И городил этот самый Влобешник подлые ловушки своими погаными колдунствами. Где бывало нашопчет - там живьём и влипнешь. Ни подраться, ни ухом дёрнуть, стой да ори, деваться некуда.
Кого ни изловит это Совершенное Созданье - всё сперва допытывается: скажи-и-и, живёхонькая туша, в чём суть твоя, в чём смысл, для чего жизнь тебе выдана? Создали-то меня совершенно, с какой стороны ни посмотри, а смысла я не знаю! Отвечай - если мне твой смысл понравится, так я тебя отпущу и награжу по-щедрому.

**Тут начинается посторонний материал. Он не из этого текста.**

-- ==== Sys2Proof/Machine/IntFns.lean ====
section
/-! DEFINITION. The results of the pilot's integer, bit-field and parsing functions (R165 to R167, R180 to R182), as functions of operand
values. -/

namespace Sys2Proof.Machine

/-! Integer functions (R165, R166), at any width. -/

/-- Signed smaller. -/
def sminBv {n : Nat} (a b : BitVec n) : BitVec n := if a.slt b then a else b

/-- Signed larger. -/
def smaxBv {n : Nat} (a b : BitVec n) : BitVec n := if a.slt b then b else a

/-- Unsigned smaller. -/
def uminBv {n : Nat} (a b : BitVec n) : BitVec n := if a.ult b then a else b

/-- Unsigned larger. -/
def umaxBv {n : Nat} (a b : BitVec n) : BitVec n := if a.ult b then b else a

/-- 1 or 0. -/
def boolBv (n : Nat) (c : Bool) : BitVec n := if c then 1#n else 0#n

/-- R166: signed quotient, truncated toward zero; all ones for a zero divisor; the most negative value by −1 keeps it. -/
def divS {n : Nat} (a b : BitVec n) : BitVec n := if b = 0#n then BitVec.allOnes n else BitVec.ofInt n (a.toInt.tdiv b.toInt)

/-- R166: unsigned quotient. -/
def divU {n : Nat} (a b : BitVec n) : BitVec n := if b = 0#n then BitVec.allOnes n else BitVec.ofNat n (a.toNat / b.toNat)

/-- R166: signed remainder, with the sign of a; a for a zero divisor. -/
def remS {n : Nat} (a b : BitVec n) : BitVec n := if b = 0#n then a else BitVec.ofInt n (a.toInt.tmod b.toInt)

/-- R166: unsigned remainder. -/
def remU {n : Nat} (a b : BitVec n) : BitVec n := if b = 0#n then a else BitVec.ofNat n (a.toNat % b.toNat)

/-- R165: shift amounts are taken modulo the width. -/
def shAmt {n : Nat} (b : BitVec n) : Nat := b.toNat % n

/-- R165: OPRW functions on the low halves, and whether the code is reserved. -/
def oprwFn (op : Nat) (a b : BitVec 32) : Option (BitVec 32) :=
  match op with
  | 0x00 => some (a + b)
  | 0x01 => some (a - b)
  | 0x02 => some (a &&& b)
  | 0x03 => some (a ||| b)
  | 0x04 => some (a ^^^ b)
  | 0x05 => some (a &&& ~~~b)
  | 0x06 => some (a <<< shAmt b)
  | 0x07 => some (a >>> shAmt b)
  | 0x08 => some (a.sshiftRight (shAmt b))
  | 0x09 => some (boolBv 32 (a.slt b))
  | 0x0A => some (boolBv 32 (a.ult b))
  | 0x10 => some (a * b)
  | 0x14 => some (divS a b)
  | 0x15 => some (divU a b)
  | 0x16 => some (remS a b)
  | 0x17 => some (remU a b)
  | _ => none

/-- R207: whether an OPRW code is a divide. -/
def oprwDivides (op : Nat) : Bool := 0x14 ≤ op && op ≤ 0x17

/-- R207: result latency of an OPRW function. -/
def oprwLat (op : Nat) : Nat := if oprwDivides op then 18 else if op = 0x10 then 3 else 1

/-- Low half of a register. -/
def lowW (v : Word64) : BitVec 32 := v.setWidth 32

/-- R165: a 32-bit result, sign-extended. -/
def sextW (v : BitVec 32) : Word64 := v.signExtend 64

/-- R167: sext(imm16). -/
def sextI (i : BitVec 16) : Word64 := i.signExtend 64

/-- R167: zext(imm16). -/
def zextI (i : BitVec 16) : Word64 := i.setWidth 64

/-! MOVI (R167). -/

/-- CSET: the placed halfword, zeros below, its sign above. -/
def csetVal (hw : Nat) (i : BitVec 16) : Word64 := sextI i <<< (16 * hw)

/-- CINS: one halfword replaced. -/
def cinsVal (v : Word64) (hw : Nat) (i : BitVec 16) : Word64 :=
  (v &&& ~~~(zextI 0xFFFF <<< (16 * hw))) ||| (zextI i <<< (16 * hw))

/-- CREP: the halfword four times. -/
def crepVal (i : BitVec 16) : Word64 := i ++ i ++ i ++ i

/-! Bit fields (R180, R181). -/

/-- `len` ones. -/
def ones (len : Nat) : Word64 := w64 (2 ^ len - 1)

/-- R180: the field, zero-extended; bits past 63 read as 0. -/
def bfxVal (v : Word64) (pos len : Nat) : Word64 := (v >>> pos) &&& ones len

/-- R180: the field, sign-extended from its bit len − 1. -/
def bfxsVal (v : Word64) (pos len : Nat) : Word64 :=
  let x := bfxVal v pos len
  if x.getLsbD (len - 1) then x ||| ~~~(ones len) else x

/-- R180: the field of `d` replaced by the low bits of `a`; bits past 63 are discarded. -/
def bfiVal (d a : Word64) (pos len : Nat) : Word64 :=
  (d &&& ~~~(ones len <<< pos)) ||| ((a &&& ones len) <<< pos)

/-- R181: pos and len of the variable forms. -/
def varPos (b : Word64) : Nat := bits b.toNat 0 6

/-- R181. -/
def varLen (b : Word64) : Nat := bits b.toNat 8 6 + 1

/-! Counting and permuting (R180, R182). -/

/-- Bits needed to write a number. -/
def bitLen (n : Nat) : Nat := if n = 0 then 0 else Nat.log2 n + 1

/-- Leading zeros of the low `w` bits. -/
def clzN (w v : Nat) : Nat := w - bitLen (v % 2 ^ w)

/-- Trailing zeros below bit `w`. -/
def ctzN (w v : Nat) : Nat := ((List.range w).find? fun i => bit v i).getD w

/-- Set bits below bit `w`. -/
def popcN (w v : Nat) : Nat := ((List.range w).filter fun i => bit v i).length

/-- Number from bytes, byte 0 lowest. -/
def ofBytes (n : Nat) (f : Nat → Nat) : Nat := ((List.range n).map fun i => f i % 256 * 2 ^ (8 * i)).sum

/-- R182: byte permutation of `a` by nibbles of `b`. -/
def bpermVal (a b : Word64) : Word64 :=
  w64 (ofBytes 8 fun i =>
    let n := bits b.toNat (4 * i) 4
    if 8 ≤ n then 0 else bits a.toNat (8 * n) 8)

/-- R180: the low `n` bytes reversed, zeros above. -/
def bswapN (n : Nat) (a : Word64) : Word64 := w64 (ofBytes n fun i => bits a.toNat (8 * (n - 1 - i)) 8)

end Sys2Proof.Machine
end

А тогда ведь больше разных родов велось. Пернатые страфили да гарпии, и разные водырники хвостатые, помимо сирен. Сильваны-козлоногие. Центуры да полканы - у тех тоже говорят копытца были, но только вроде конских. Да те же фейри в те годы куда как гуще жили. Разных много то угрёбище сцапало, не только что дварфов, и людей, и эльфятины.
Только ни один ответ Влобешнику не нравился. Что ему ни соври: в земле мой смысл, или в золоте бесскверном, или в полёте вольном небесном, или в любови жгучей, или хоть в малых детушках - а Влобешник только глазом своим светячим посверкает, подумает, и дальше пытает: а докажи! А зачем? А потом-то что? Нет, нет, и земля рано или поздно иссохнет да сотрясётся, и летучие крылья нет-нет да сломятся, и например любимые холодеют и помирают, а маляшки твои в лучшем случае вырастут и тебя оставят. Как-то, говорят, эльфа одного Влобешник особенно долго допрашивал. Тот всё выкручивался разными мудрёными словами, потом уж не выдержал и орёт: в истине смысл, в истине! А угрёбище ему: ну а в истине какой смысл? На этом эльф и срезался.

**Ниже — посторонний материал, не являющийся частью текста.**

-- ==== Sys2Proof/Safety.lean ====
section
/-! DEFINITION. The terms in which claims speak: safe states (every byte store in canonical form), a pilot that can issue, and the
effect of an instruction that writes one register. -/

namespace Sys2Proof

/-- A cell's three stores are in canonical form. -/
def Machine.Cell.memOk (c : Machine.Cell) : Bool := c.ls.wf && c.win.wf && c.slice.wf

/-- Every byte store of the module is in canonical form. -/
def Machine.State.memOk (s : Machine.State) : Bool :=
  s.hbm.mem.wf && s.flash.wf && s.cells.all fun e => e.2.memOk

/-- Every waiting command is one that an event of the part can be. -/
def Machine.State.queueOk (s : Machine.State) : Bool := s.pending.all Instr.wellFormed

/-- The pilot of cell `g` issues instructions, and nothing comes before the one at its PC: no interrupt is due, the PC lies in the
window, no entry or return is under way, and the fetch meets no error (R161, R208, R224, R253, R440). -/
def Machine.State.fetches (s : Machine.State) (g : CellId) : Bool :=
  let c := s.cell g
  s.running g && (c.exc.takeable s.clk.cc).isNone && Machine.pcOk c.pil.pc &&
    c.pil.seq.isNone && !c.win.anyBad Machine.sramUnit (Machine.fetchOff c.pil.pc) 16 &&
    !c.win.soft.any fun e => Machine.unitMet Machine.sramUnit (Machine.fetchOff c.pil.pc) 16 e.1

/-- Nothing holds an instruction of these uses in IS in this cc: its registers, its unit and a write port are free, no remote load
holds a register of it, and no LDA, ACQR or FENCE holds its access (R206, R298 to R300). -/
def Machine.State.canIssue (s : Machine.State) (g : CellId) (u : Machine.Uses) : Bool :=
  let p := (s.cell g).pil
  s.fetches g && !p.remoteHolds u && !(u.mem && p.hold) && decide (p.ready u s.clk.cc ≤ s.clk.cc)

/-- Change the pilot of cell `g`. -/
def Machine.State.updPil (s : Machine.State) (g : CellId) (f : Machine.Pilot → Machine.Pilot) : Machine.State :=
  s.updCell g fun c => { c with pil := f c.pil }

/-- The instruction at the PC of cell `g` has issued in this cc, and the next one follows it (R206). -/
def Machine.State.retired (s : Machine.State) (g : CellId) : Machine.State := s.updCell g fun c => c.retire s.clk.cc 1 none 0

/-- A control transfer has issued in this cc: the next instruction is at `target`, 7 cc later (R172, R203). -/
def Machine.State.jumped (s : Machine.State) (g : CellId) (target : Machine.State → Word64) : Machine.State :=
  s.updCell g fun c => c.retire s.clk.cc 7 (some (target s)) 5

/-- s register `rd` of cell `g` has taken `v` (R157). -/
def Machine.State.putS (s : Machine.State) (g : CellId) (rd : BitVec 5) (v : Word64) : Machine.State :=
  s.updPil g fun p => p.writeS rd v

/-- A result for s register `rd` (`wide`: for f or w register `rd`) is under way and lands at the end of cc `due` (R207); a result
for s0 goes nowhere (R157). -/
def Machine.State.willPut (s : Machine.State) (g : CellId) (wide : Bool) (rd : BitVec 5) (v : BitVec 128) (due : Nat) :
    Machine.State :=
  s.updPil g fun p =>
    if !wide && rd = 0 then p
    else { p with wbs := p.wbs ++ [{ wide := wide, reg := rd, val := v, due := due, bad := false, load := false }] }

/-- A scalar result of a vector instruction is under way, as `willPut` has it for a pilot instruction's (R148, R150). -/
def Machine.State.vecWillPut (s : Machine.State) (g : CellId) (wide : Bool) (rd : BitVec 5) (v : BitVec 128) (due : Nat) :
    Machine.State :=
  s.updPil g fun p =>
    if !wide && rd = 0 then p
    else { p with wbs := p.wbs ++ [{ wide := wide, reg := rd, val := v, due := due, bad := false, load := false, vec := true }] }

/-- A pilot instruction has raised flags in this cc, which stand in CELL_FPSTAT.PIL at its end (R68, R69); none leaves no trace. -/
def Machine.State.flagPil (s : Machine.State) (g : CellId) (fl : Machine.FFlags) : Machine.State :=
  s.updCell g fun c => if fl = 0 then c else { c with fp := { c.fp with raised := c.fp.raised ++ [(s.clk.cc, fl)] } }

/-- The load of `n` bytes at offset `o` of an own store, whose address is `a`, issued in cc `now` with latency `lat` (R209): it reads in the
following cc and lands at the end of cc now + lat − 1. -/
def Machine.loadOf (wide : Bool) (rd : BitVec 5) (ext : Machine.Ext) (st : Machine.OwnStore) (o n a lat now : Nat) :
    Machine.PilotWb :=
  { wide := wide, reg := rd, val := 0, due := now + lat - 1, bad := false, load := true,
    reads := [{ cc := now + 1, src := .own st o n, addr := a }], ext := ext, since := now }

/-- A load from one of the cell's own stores has issued: its port is taken for a cc, and it is on its way (R209). -/
def Machine.State.loading (s : Machine.State) (g : CellId) (st : Machine.OwnStore) (w : Machine.PilotWb) : Machine.State :=
  s.updPil g fun p => { p.usePort st s.clk.cc 1 with wbs := p.wbs ++ [w] }

/-- The address of offset `o` of one of cell `g`'s own stores, as its pilot writes it (R26). -/
def Machine.ownAddr (g : CellId) (st : Machine.OwnStore) (o : Nat) : Nat :=
  match st with
  | .localStore => o
  | .window => 0x100000 + o
  | .slice => 0x1000000000 + g.toNat * 0x10000000 + o

/-- Bytes of an own store: 256 KiB of local store, of which user level may touch those below the refuge region (R231), 256 KiB of
window, 192 MiB of slice (R26, R27). -/
def Machine.ownSize (st : Machine.OwnStore) (supervisor : Bool) : Nat :=
  match st with
  | .localStore => if supervisor then 0x40000 else 0x3F000
  | .window => 0x40000
  | .slice => 0xC000000

/-- An access of `n` bytes at offset `o` of an own store that is not split (R209, R213). -/
def Machine.unsplit (st : Machine.OwnStore) (o n : Nat) : Prop :=
  match st with
  | .slice => o % 64 + n ≤ 64
  | _ => if n = 16 then o % 16 = 0 else o % 8 + n ≤ 8

/-- The bytes of an own store of a cell. -/
def Machine.Cell.ownMem (c : Machine.Cell) (st : Machine.OwnStore) : Machine.Mem :=
  match st with
  | .localStore => c.ls
  | .window => c.win
  | .slice => c.slice

/-- R147: vector instruction `x` has issued in this cc: it lands after `lat` cc, and the vector engine is busy until then; the
vector generator is left at `srv` (R59). -/
def Machine.State.vecStarts (s : Machine.State) (g : CellId) (x : Machine.VecFlight) (srv : Word32) (lat : Nat) : Machine.State :=
  s.updCell g fun c =>
    ({ c with fp := { c.fp with srv := srv }, vec := { c.vec with flight := c.vec.flight ++ [x] } } : Machine.Cell).engine 1
      (s.clk.cc + lat) 0

/-- R127, R147: landing `x` gives element `i`, of `w` bits, of v register `r` the value `e i` where there is one; every other
element, every other v register and every m register keeps its value. -/
def Machine.VecFlight.setsV (x : Machine.VecFlight) (r : BitVec 5) (w : Nat) (e : Nat → Option Nat) : Prop :=
  ∀ v : Machine.Vec,
    let t := x.writes.foldl Machine.Vec.put v
    (∀ i, (i + 1) * w ≤ 8192 →
      Machine.elemAt (t.reg r) w i = match e i with | some y => y % 2 ^ w | none => Machine.elemAt (v.reg r) w i) ∧
    (∀ q, q ≠ r → t.reg q = v.reg q) ∧ ∀ q, t.mreg q = v.mreg q

/-- R127, R147: landing `x` gives bit `i` of m register `r` the value `e i` where there is one; m0 takes none; all else stays. -/
def Machine.VecFlight.setsM (x : Machine.VecFlight) (r : BitVec 4) (e : Nat → Option Bool) : Prop :=
  ∀ v : Machine.Vec,
    let t := x.writes.foldl Machine.Vec.put v
    (r ≠ 0 → ∀ i < 1024, (t.mreg r).testBit i = match e i with | some b => b | none => (v.mreg r).testBit i) ∧
    (∀ q, q ≠ r ∨ q = 0 → t.mreg q = v.mreg q) ∧ ∀ q, t.reg q = v.reg q

/-- R57, R59: the rounding of element `i` when the elements `act` take part in ascending order: under SR each has its own draw,
the upper half of the generator after 16 steps for each element before it. -/
def Machine.laneRounding (fp : Machine.FpState) (sr : Bool) (act : List Nat) (i : Nat) : Machine.Rnd :=
  if sr && fp.vrm = 2 then
    .sr ((Machine.lfsrSteps fp.srv (16 * (act.filter fun j => decide (j < i)).length)).toNat / 2 ^ 16 % 2 ^ 16)
  else Machine.Rnd.plain fp.vrm

/-- R59: the generator after the draws of the elements `act`. -/
def Machine.laneDraws (fp : Machine.FpState) (sr : Bool) (act : List Nat) : Word32 :=
  if sr && fp.vrm = 2 then Machine.lfsrSteps fp.srv (16 * act.length) else fp.srv

/-- Nothing is on its way in a cell: no store, no register write, no result, no flag, no entry or return, no slice that leaves the feed
queue. -/
def Machine.Cell.quiet (c : Machine.Cell) : Prop :=
  c.stores = [] ∧ c.regs = [] ∧ c.pil.wbs = [] ∧ c.pil.micros = [] ∧ c.pil.seq = none ∧ c.vec.flight = [] ∧ c.fp.raised = [] ∧ c.arr.pop = none

/-- R314: the writes by which the hub posts `bs` into the memory of port `p`'s host at `addr`. -/
def Machine.State.posts (s : Machine.State) (p : PortId) (addr : Nat) (bs : List Byte) : List Machine.HostWrite :=
  Machine.splitWrite p (s.pport p).maxPayload bs.length addr bs

/-- Everything of the module but its cells, and every cell but `g`, is the same. -/
def Machine.State.sameBut (s t : Machine.State) (g : CellId) : Prop :=
  (∀ h, h ≠ g → t.cell h = s.cell h) ∧
    ({ t with cells := s.cells } : Machine.State) = s

end Sys2Proof
end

Умучив таким манером пойманных, Влобешник светячим глазом из них жизнь выпивал и с того сильнее становился. Совсем никому житья не стало в тех краях.
А мы орки туда редко шастали, потому что как раз в тех лесах была тогда самая большая эльфивая городуха. Противно орку в таком краю ходить, и обиды между нашим родом и ихним уже тогда было много. Как ни крепки были лучшие чароделы эльфивого двора, да и те не смогли с Совершенным Созданием управиться: оно всю их ворожбу точно так же своим глазом и выпило - не икнуло даже. Может быть, они сами Влобешника и сотворили на свою беду, этого не знаю, но откуда ж ещё взяться такой напасти!
А всё-таки одного костлявого в те тропки занесло. Чего орк там забыл - неведомо. Но вряд ли нарочно попёрся. Разве что вовсе отчаянный. Ножик носил вострый - кремнёвый, да каменный кистень на широком ремешке. Шёл-шёл - и как раз в колдунскую ловушку ввернулся: её же не видать, не слыхать и нюхом не счуять. Вылезает тогда Влобешник и давай орка допрашивать: для чего жизнь тебе выдана, а? В чём твой смысл, в чём суть сердцевинная?
А орк и отвечает: погоди-ка, Совершенное ты лесное угрёбище! Мы орки народ не особо грамотный, да и словами я плохо объяснять умею. Дай-ка я тебе прямо руками покажу.
Влобешник до того орков считай и не нюхал. Разобрало его любопытство: разве можно суть сердцевинную вот так спроста руками показать? Ну, разжал он чары-то. Орчара тут и говорит: ну, гляди внимательно, повторять не буду! - да ка-а-ак вломит угрёбищу лесному прямо в светячий глаз кистенём. Тут Влобешник весь и кончился. А по лесу, где поганые ловушки были нашоптаны, там огоньками вот так и пыхнуло, вроде болотных. Пыхнуло до погасло. А орк тот плюнул, кистенёк кленовым листом обтёр и дальше себе пошёл. С тех пор и нет на свете никаких совершенных созданий.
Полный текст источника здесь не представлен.